Friday, July 21st 1995
Three weeks ago tonioght I met, fell in love with, and had my first kiss from Jon. Wow. I’m keeping track. The Delgado’s are back and my sister is palying with Steven. We saw two snakes in the creek. I sat on the porch and thought about Jon and camp and about next year if I see him again at camp. I know it sounds pathetic-all the things I’ve written in here about John, but as you see I really like him. Tomorrow is the Braves game, then on Sunday we go home to Florida! I’ll get to see Willow, Charcoal, and see if I got mail from my friend from camp.
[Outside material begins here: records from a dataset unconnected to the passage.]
/-- The lane block of one lane as this lane holds it (R117), its fields that are no register. -/
structure LaneBlk where
  /-- READMITS; 8 bits; 04 R117; reset 0 (DESIGN CHOICE, log entry 2). -/
  readmits : Nat
  /-- EXCL_CAUSE; 8 bits; 04 R117; reset 0 (DESIGN CHOICE, log entry 2). -/
  cause : Nat
  /-- EXCL_TIME; time in units of 2^-32 ns; 04 R117; reset 0 (DESIGN CHOICE, log entry 2). -/
  time : Nat
  /-- EXCL_COUNT; 16 bits; 04 R117; reset 0 (DESIGN CHOICE, log entry 2). -/
  count : Nat
  /-- DISAGREE, free-running; 32 bits; 04 R117; reset 0 (DESIGN CHOICE, log entry 2). -/
  disagree : Nat
  /-- SHADOW_VOTES; 32 bits; 04 R117; reset 0 (DESIGN CHOICE, log entry 2). -/
  shadowVotes : Nat
  /-- TIME_OFFSET, signed ns; 04 R117; reset 0 (DESIGN CHOICE, log entry 2). -/
  timeOffset : Int
  /-- PROOF: 0 passed, 1 failed, 2 running; 04 R117; reset 2 (DESIGN CHOICE, log entry 2). -/
  proof : Nat
  /-- DEGRADE; 32 bits; 04 R117; reset 0 (DESIGN CHOICE, log entry 2). -/
  degrade : Nat
  /-- NET_UP; 4 bits; 04 R117; reset 0 (DESIGN CHOICE, log entry 2). -/
  netUp : Nat
  /-- RAMP, per mille; 04 R117, R112; reset 1000 (DESIGN CHOICE, log entry 2). -/
  ramp : Nat
  /-- lane time in ns of the boundary at which the share ramp began, none when it is complete; 04 R112; reset none (DESIGN CHOICE, log entry 2). -/
  rampFrom : Option Nat
  /-- LINKS; 4 bits; 04 R117; reset 0 (DESIGN CHOICE, log entry 2). -/
  links : Nat
  /-- the lane forms anew since it was last MEMBER: its readmission is not counted; 04 R102; reset false (DESIGN CHOICE, log entry 2). -/
  late : Bool
  deriving DecidableEq, Repr

/-- Voting and membership state of one lane that is no register (chapter 04). -/
structure VoteSt where
  /-- view of the peer in slot 0; 04 R119. -/
  p0 : PeerView
  /-- view of the peer in slot 1; 04 R119. -/
  p1 : PeerView
  /-- lane blocks of lanes A, B, C; 04 R117. -/
  blk : Vector LaneBlk 3
  /-- own consecutive disagreeing votes; 04 R99; reset 0 (DESIGN CHOICE, log entry 2). -/
  selfDis : Nat
  /-- consecutive votes without majority; 04 R100; reset 0 (DESIGN CHOICE, log entry 2). -/
  noMaj : Nat
  /-- computed torque command of each channel, signed Q16.16; 04 R91; reset 0 (DESIGN CHOICE, log entry 2). -/
  torque : Vector Int 8
  /-- voted command of each channel; 04 R479; reset 0. -/
  voted : Vector Int 8
  /-- torque reference in force of each channel; 04 R106; reset 0 (DESIGN CHOICE, log entry 2). -/
  ref : Vector Int 8
  /-- membership whose share table is in force; lane mask; 04 R104; reset 0 (DESIGN CHOICE, log entry 2). -/
  shareMembers : Nat
  /-- lanes this lane requests to exclude; lane mask; 04 R91; reset 0 (DESIGN CHOICE, log entry 2). -/
  exclReq : Nat
  /-- cause for which this lane requests each exclusion; 04 R104; reset 0 (DESIGN CHOICE, log entry 2). -/
  reqCause : Vector Nat 3
  /-- lanes that attributed the disagreement to themselves; lane mask; 04 R107; reset 0 (DESIGN CHOICE, log entry 2). -/
  peerAttr : Nat
  /-- lanes that LINK_LOSS records have named since the last boundary, and in the cycle before; 04 R94; reset (0, 0) (DESIGN CHOICE, log entry 2). -/
  linkLoss : Nat × Nat
  /-- attribution of a missing majority has ended and the next vote decides; 04 R100; reset false (DESIGN CHOICE, log entry 2). -/
  noMajWait : Bool
  /-- the vote of the present cycle has been computed; 04 R97; reset true: no cycle has begun (DESIGN CHOICE, log entry 2). -/
  done : Bool
  /-- this lane attributes a disagreement to itself; 04 R107; reset false (DESIGN CHOICE, log entry 2). -/
  attrSelf : Bool
  /-- attribution was started from a missing majority in TRIPLE; 04 R100; reset false (DESIGN CHOICE, log entry 2). -/
  attrTriple : Bool
  /-- lane that leads, in this lane's evaluation; 03 R76; reset none (DESIGN CHOICE, log entry 2). -/
  lead : Option LaneId
  /-- STOP_CAUSE of the controlled stop or of SAFE; 8 bits; 04 R117; reset 0 (DESIGN CHOICE, log entry 2). -/
  stopCause : Nat
  /-- category of the controlled stop in progress; 04 R114; reset 0 (DESIGN CHOICE, log entry 2). -/
  stopCat : Nat
  /-- a stop cause whose entry waits for the next boundary; 04 R114; reset 0 (DESIGN CHOICE, log entry 2). -/
  stopReq : Nat
  /-- stop causes that are still present; bit per cause; 04 R115; reset 0 (DESIGN CHOICE, log entry 2). -/
  causes : Nat
  /-- stage of readmission; 04 R108; reset none (DESIGN CHOICE, log entry 2). -/
  readmit : Readmit
  /-- failed state transfers of this readmission; 04 R102; reset 0 (DESIGN CHOICE, log entry 2). -/
  transferFails : Nat
  /-- bytes received of the state transfer; 04 R109; reset empty (DESIGN CHOICE, log entry 2). -/
  transfer : List Byte
  /-- parts of the dynamic state received; 11 bits; 04 R109; reset 0 (DESIGN CHOICE, log entry 2). -/
  transferParts : Nat
  /-- frames sent and not acknowledged; 04 R93; reset empty (DESIGN CHOICE, log entry 2). -/
  tx : List DoxTx
  /-- cycle frames sent at the present boundary, to slot 0 and slot 1; 04 R97; reset none (DESIGN CHOICE, log entry 2). -/
  sent : Option (CycleFrame × CycleFrame)
  /-- lane time at which the present reference hold began, units of 2^-32 ns; 04 R106; reset none (DESIGN CHOICE, log entry 2). -/
  holdFrom : Option Nat
  /-- lane time of a member's loss whose share table is not yet applied; 04 R119 GAP_MAX; reset none (DESIGN CHOICE, log entry 2). -/
  gapFrom : Option Nat
  /-- every lane is restarted at the next boundary after the completion; 04 R113; reset false (DESIGN CHOICE, log entry 2). -/
  restartAll : Bool
  /-- highest folio SEQ sent or received; 64 bits; 03 R73; reset 0. -/
  folioSeq : Nat
  /-- the formation window has run out; 04 R102; reset false (DESIGN CHOICE, log entry 2). -/
  formExpired : Bool
  /-- votes without majority, free-running; 32 bits; 04 R117; reset 0 (DESIGN CHOICE, log entry 2). -/
  noMajTotal : Nat
  deriving DecidableEq, Repr

/-- Folio and epoch commit state of one lane (chapter 03). -/
structure FolioSt where
  /-- page built at the last snapshot and not yet written: fields (offset, bytes, value) of the 4 KiB page with SEQ even and FOLIO_FP 0; 03 R70; reset none (DESIGN CHOICE, log entry 2). -/
  page : Option (List (Nat × Nat × Nat))
  /-- SEQ and FOLIO_FP of that page, sent to the peers; 03 R70; reset (0, 0) (DESIGN CHOICE, log entry 2). -/
  fp : Nat × Nat
  /-- snapshots not written, free-running; 32 bits; 03 R68 SKIPPED; reset 0. -/
  skipped : Nat
  /-- the next page is the first of a new lead; 03 R68 HANDOVER; reset false. -/
  handover : Bool
  /-- MISMATCH count, free-running; 32 bits; 03 R75; reset 0. -/
  mismatch : Nat
  /-- SINGLE count, free-running; 32 bits; 03 R75; reset 0. -/
  single : Nat
  /-- ODD_FETCH of lanes A, B, C; 16 bits each; 03 R75; reset 0. -/
  oddFetch : Vector Nat 3
  /-- COMMITS_APPLIED, free-running; 32 bits; 03 R75; reset 0. -/
  applied : Nat
  /-- COMMITS_ABORTED, free-running; 32 bits; 03 R75; reset 0. -/
  aborted : Nat
  /-- own consecutive snapshots at which FOLIO_FP differed; 04 R104; reset 0 (DESIGN CHOICE, log entry 2). -/
  bad : Nat
  /-- newest FLT_SUM section of lanes A, B, C: fields of the 160 B section; 15 R379; reset empty (DESIGN CHOICE, log entry 2). -/
  sums : Vector (List (Nat × Nat × Nat)) 3
  /-- the FLT_SUM of that lane arrived at the snapshot; 15 R379; reset false (DESIGN CHOICE, log entry 2). -/
  sumValid : Vector Bool 3
  /-- LAST_TAG of each channel; 32 bits; 03 R74; reset 0. -/
  lastTag : Vector Nat 8
  /-- the latest folio page the lane agreed: fields (offset, bytes, value); 12 R317; reset empty (DESIGN CHOICE, log entry 2). -/
  agreed : List (Nat × Nat × Nat)
  deriving DecidableEq, Repr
I never realized that my eyes are green-gold and my heair gets a reddish tint to it every now and then. We went to a craft fair and shopped. I got these name keychains for Val and me and a Braves shirt (David Justice #23). At a hardware store we went to this old guy followed me around to make sure I didn’t steal anything. Like I’d steal anything. I mean get a life! Got 2 go.
Ps-My sister gave me beef jerky.
I think the PS-Beef Jerky thing was so important because I was supposed to be a vegetarian.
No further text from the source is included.